Saved data entries
theorem execReaderOverrun_frames (reader : Option (Nat × Nat)) (s : State) :
    Frame 0x01e020c4 s (andThen (execReaderOverrun reader) s) := by
  dsimp only [andThen, execReaderOverrun]
  split
  split
  split
  refine Frame.step (State.raise_frames _ _ _ _ _) rfl ?_
  refine Frame.step (State.addSat_frames _ _ _) rfl ?_
  refine Frame.set_hop ?_ rfl
  exact Frame.refl _ _
  exact Frame.refl _ _
  exact Frame.refl _ _
  split
  split
  split
  split
  refine Frame.step (State.dropFlume_frames _ _ _) rfl ?_
  refine Frame.step (State.closeBuf_frames _ _ _ _ _) rfl ?_
  refine Frame.step (State.note_frames _ _ _ _) rfl ?_
  refine Frame.step (State.addSat_frames _ _ _) rfl ?_
  refine Frame.step (State.quiet_frames _) rfl ?_
  exact Frame.refl _ _
  refine Frame.step (State.setFlume_frames _ _ _ _) rfl ?_
  refine Frame.step (State.note_frames _ _ _ _) rfl ?_
  refine Frame.step (State.addSat_frames _ _ _) rfl ?_
  refine Frame.step (State.quiet_frames _) rfl ?_
  exact Frame.refl _ _
  refine Frame.step (State.setFlume_frames _ _ _ _) rfl ?_
  refine Frame.step (State.note_frames _ _ _ _) rfl ?_
  refine Frame.step (State.addSat_frames _ _ _) rfl ?_
  refine Frame.step (State.quiet_frames _) rfl ?_
  exact Frame.refl _ _
  exact Frame.refl _ _
  exact Frame.refl _ _

theorem State.ejectAnswer_frames (k : Nat) (y : Reply) (s : State) :
    Frame 0x03e020c6 s (State.ejectAnswer k y s) := by
  unfold State.ejectAnswer
  dsimp only
  split
  refine Frame.step (State.complete_frames _ _ _) rfl ?_
  refine Frame.step (State.setHopSlot_frames _ _ _) rfl ?_
  exact Frame.refl _ _
  exact Frame.refl _ _

theorem State.backlogRegs_frames (s : State) :
    Frame 0x016020c4 s (State.backlogRegs s) := by
  unfold State.backlogRegs
  dsimp only
  refine Frame.step (State.level_frames _ _ _ _ _ _) rfl ?_
  refine Frame.step (State.setReg_frames _ _ _) rfl ?_
  exact Frame.refl _ _

theorem State.stage_frames (c : Chunk) (s : State) :
    Frame 0x016020c4 s (State.stage c s) := by
  unfold State.stage
  dsimp only
  refine Frame.step (State.backlogRegs_frames _) rfl ?_
  refine Frame.set_hop ?_ rfl
  exact Frame.refl _ _

theorem State.rateRegs_frames (s : State) :
    Frame 0x00000004 s (State.rateRegs s) := by
  unfold State.rateRegs
  dsimp only
  split
  exact Frame.refl _ _
  refine Frame.step (State.setFields_frames _ _) rfl ?_
  exact Frame.refl _ _

theorem State.closeChunk_frames (first : Nat) (stop : Nat) (short : Bool) (s : State) :
    Frame 0x016020c4 s (State.closeChunk first stop short s) := by
  unfold State.closeChunk
  dsimp only
  refine Frame.step (State.rateRegs_frames _) rfl ?_
  refine Frame.set_hop ?_ rfl
  refine Frame.step (State.stage_frames _ _) rfl ?_
  exact Frame.refl _ _

theorem State.closeShort_frames (s : State) :
    Frame 0x016020c4 s (State.closeShort s) := by
  unfold State.closeShort
  split
  split
  refine Frame.step (State.closeChunk_frames _ _ _ _) rfl ?_
  exact Frame.refl _ _
  exact Frame.refl _ _
  exact Frame.refl _ _

theorem State.mapCart_frames (k : Nat) (f : Cartridge → Cartridge) (s : State) :
    Frame 0x01000000 s (State.mapCart k f s) := by
  unfold State.mapCart
  refine Frame.step (State.setHopSlot_frames _ _ _) rfl ?_
  exact Frame.refl _ _

theorem State.pruneStaging_frames (s : State) :
    Frame 0x016020c4 s (State.pruneStaging s) := by
  unfold State.pruneStaging
  dsimp only
  split
  exact Frame.refl _ _
  refine Frame.step (State.backlogRegs_frames _) rfl ?_
  refine Frame.set_hop ?_ rfl
  exact Frame.refl _ _
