-- ==== Sys2Proof/Laws/FrameTurn.lean ====
section
/-! SUPPORT. Frames of the turn, supervision, the commit and the strike: the parts of the state that each definition may change. -/
namespace Sys2Proof.Machine

theorem State.lcCommit_frames (s : State) : Frame 0x6040a884 s s.lcCommit := by
  unfold State.lcCommit
  split
  · exact Frame.refl _ _
  · rename_i n hn
    have hd : ¬ (s.sec.lc = 4 ∧ s.sec.lcNext = none) := fun x => by rw [x.2] at hn; cases hn
    split
    · refine Frame.step (State.lcRefused_frames _) rfl ?_
      exact Frame.set_sec (Frame.refl _ _) rfl (fun y => absurd y hd) (fun _ _ => rfl)
    · exact Frame.step (State.setLifecycle_frames _ _ hd) rfl (Frame.refl _ _)

theorem State.strikeCur_frames (c : CurIn) (s : State) :
    Frame 0x016024c4 s (State.strikeCur c s) := by
  unfold State.strikeCur
  dsimp only
  refine Frame.step (State.hwCurrent_frames _ _) rfl ?_
  refine Frame.step (State.curStrikeTail_frames _ _ _) rfl ?_
  refine Frame.step (State.curStrikeHead_frames _ _) rfl ?_
  exact Frame.refl _ _

theorem State.tableCommitted_frames (e : Nat × TableBytes) (s : State) :
    Frame 0x00111004 s (State.tableCommitted e s) := by
  unfold State.tableCommitted
  split
  refine Frame.step (State.beginBuild_frames _ _ _) rfl ?_
  exact Frame.refl _ _
  split
  refine Frame.set_env ?_ rfl
  exact Frame.refl _ _
  refine Frame.set_thm ?_ rfl
  exact Frame.refl _ _

theorem State.partString_frames (s : State) :
    Frame 0x006020c4 s (State.partString s) := by
  unfold State.partString
  split
  refine Frame.step (State.orderlyOpen_frames _) rfl ?_
  refine Frame.step (State.hoStop_frames _ _) rfl ?_
  exact Frame.refl _ _
  exact Frame.refl _ _

theorem State.answer_frames (y : Reply) (r : Req) (s : State) :
    Frame 0x03e020c6 s (State.answer y r s) := by
  unfold State.answer
  split
  refine Frame.step (State.complete_frames _ _ _) rfl ?_
  exact Frame.refl _ _
  exact Frame.refl _ _

theorem State.actOpens_frames (l : List Req) (s : State) :
    Frame 0x03e020c6 s (State.actOpens l s) := by
  unfold State.actOpens
  split
  exact Frame.refl _ _
  dsimp only
  refine forAll_frames ?_ ?_
  intro _
  intro _
  refine Frame.step (State.answer_frames _ _ _) rfl ?_
  exact Frame.refl _ _
  refine Frame.step (State.partString_frames _) rfl ?_
  exact Frame.refl _ _

theorem State.chkLapse_frames (s : State) :
    Frame 0x016020e4 s (State.chkLapse s) := by
  unfold State.chkLapse
  split
  refine Frame.step (State.raise_frames _ _ _ _ _) rfl ?_
  refine Frame.set_sys ?_ rfl
  exact Frame.refl _ _
  exact Frame.refl _ _

theorem State.turnMonitor_frames (turnNs : Nat) (s : State) :
    Frame 0x016020e4 s (State.turnMonitor turnNs s) := by
  unfold State.turnMonitor
  dsimp only
  split
  refine Frame.step (State.raise_frames _ _ _ _ _) rfl ?_
  refine Frame.step (State.setFlag_frames _ _ _) rfl ?_
  refine doIf_frames ?_ ?_
  intro _
  refine Frame.step (State.chkLapse_frames _) rfl ?_
  exact Frame.refl _ _
  refine Frame.set_sys ?_ rfl
  exact Frame.refl _ _
  refine doIf_frames ?_ ?_
  intro _
  refine Frame.step (State.chkLapse_frames _) rfl ?_
  exact Frame.refl _ _
  refine Frame.set_sys ?_ rfl
  exact Frame.refl _ _

theorem State.cellsTurn_frames (s : State) :
    Frame 0x00820000 s (State.cellsTurn s) := by
  unfold State.cellsTurn
  refine Frame.set_mdl_hif ?_ rfl
  exact Frame.refl _ _

theorem State.turnStart_frames (i : StrikeIn) (s : State) :
    Frame 0x01ff68e4 s (State.turnStart i s) := by
  unfold State.turnStart
  dsimp only
  refine Frame.step (State.setReg_frames _ _ _) rfl ?_
  refine Frame.step (State.govLoad_frames _) rfl ?_
  refine Frame.step (State.ageTurn_frames _) rfl ?_
  refine Frame.step (State.loopTurn_frames _) rfl ?_
  refine doIf_frames ?_ ?_
  intro _
  refine Frame.step (State.hopTurnStart_frames _) rfl ?_
  exact Frame.refl _ _
  refine Frame.step (State.envTurnStart_frames _) rfl ?_
  refine Frame.step (State.handoverEnv_frames _) rfl ?_
  refine Frame.step (State.bankCommands_frames _) rfl ?_
  refine Frame.step (State.imdTurn_frames _) rfl ?_
  refine Frame.step (State.blocksBegin_frames _) rfl ?_
  refine Frame.step (State.cellsTurn_frames _) rfl ?_
  refine Frame.step (State.tgTurnStart_frames _) rfl ?_
  refine Frame.step (State.estTurnStart_frames _) rfl ?_
  refine Frame.step (State.sluTurnStart_frames _) rfl ?_
  refine Frame.step (State.minuteStart_frames _) rfl ?_
  refine Frame.step (State.turnMonitor_frames _ _) rfl ?_
  exact Frame.refl _ _

theorem State.strikeUnits_frames (i : StrikeIn) (s : State) :
    Frame 0x0777f5c4 s (State.strikeUnits i s) := by
  unfold State.strikeUnits
  dsimp only
  refine doIf_frames ?_ ?_
  intro _
  refine Frame.step (State.clockSecond_frames _) rfl ?_
  exact Frame.refl _ _
  refine Frame.step (State.netStrike_frames _) rfl ?_
  refine Frame.step (State.ttoStrike_frames _) rfl ?_
  refine Frame.step (State.readyStrike_frames _) rfl ?_
  refine Frame.step (State.loopStrike_frames _ _) rfl ?_
  refine Frame.step (State.envFall_frames _) rfl ?_
  refine Frame.step (State.setpLatch_frames _) rfl ?_
  refine Frame.step (State.lockStrike_frames _) rfl ?_
  refine Frame.step (State.estStrike_frames _ _) rfl ?_
  refine Frame.step (State.sioStrike_frames _ _) rfl ?_
  refine Frame.step (State.sluStrike_frames _ _) rfl ?_
  refine Frame.step (State.thermalStrike_frames _ _) rfl ?_
  exact Frame.refl _ _

theorem State.strikeWrite_frames (i : StrikeIn) (r : StrikeRec) (s : State) :
    Frame 0x017aa0c4 s (State.strikeWrite i r s) := by
  unfold State.strikeWrite
  dsimp only
  refine doIf_frames ?_ ?_
  intro _
  refine Frame.step (State.minuteTurn_frames _) rfl ?_
  exact Frame.refl _ _
  refine Frame.step (State.minuteStrike_frames _ _) rfl ?_
  refine Frame.step (State.governor_frames _ _ _) rfl ?_
  refine Frame.step (State.intake_frames _ _ _ _) rfl ?_
  refine Frame.set_slu ?_ rfl rfl
  exact Frame.refl _ _

theorem State.strikeRest_frames (i : StrikeIn) (words : Tab Nat) (s : State) :
    Frame 0x077ff5c4 s (State.strikeRest i words s) := by
  unfold State.strikeRest
  dsimp only
  refine Frame.step (State.strikeWrite_frames _ _ _) rfl ?_
  refine Frame.step (State.strikeUnits_frames _ _) rfl ?_
  exact Frame.refl _ _

theorem State.missed_frames (task : Nat) (s : State) :
    Frame 0x00000024 s (State.missed task s) := by
  unfold State.missed
  dsimp only
  refine Frame.step (State.setReg_frames _ _ _) rfl ?_
  refine Frame.step (State.setBit_frames _ _ _ _) rfl ?_
  refine Frame.step (State.setBit_frames _ _ _ _) rfl ?_
  refine Frame.set_sys ?_ rfl
  refine Frame.step (State.runNoted_frames _ _) rfl ?_
  exact Frame.refl _ _

theorem State.raiseCls_frames (code : Nat) (cls : Nat) (subj : Nat) (s : State) :
    Frame 0x016020c4 s (State.raiseCls code cls subj s) := by
  unfold State.raiseCls
  split
  refine Frame.step (State.note_frames _ _ _ _) rfl ?_
  exact Frame.refl _ _
  refine Frame.step (State.raise_frames _ _ _ _ _) rfl ?_
  exact Frame.refl _ _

= Assigned task =
All lines with the word "words" are needed; pull them from the entries and copy each.

= Solved exercise =
theorem State.strikeRest_frames (i : StrikeIn) (words : Tab Nat) (s : State) :
    Frame 0x077ff5c4 s (State.strikeRest i words s) := by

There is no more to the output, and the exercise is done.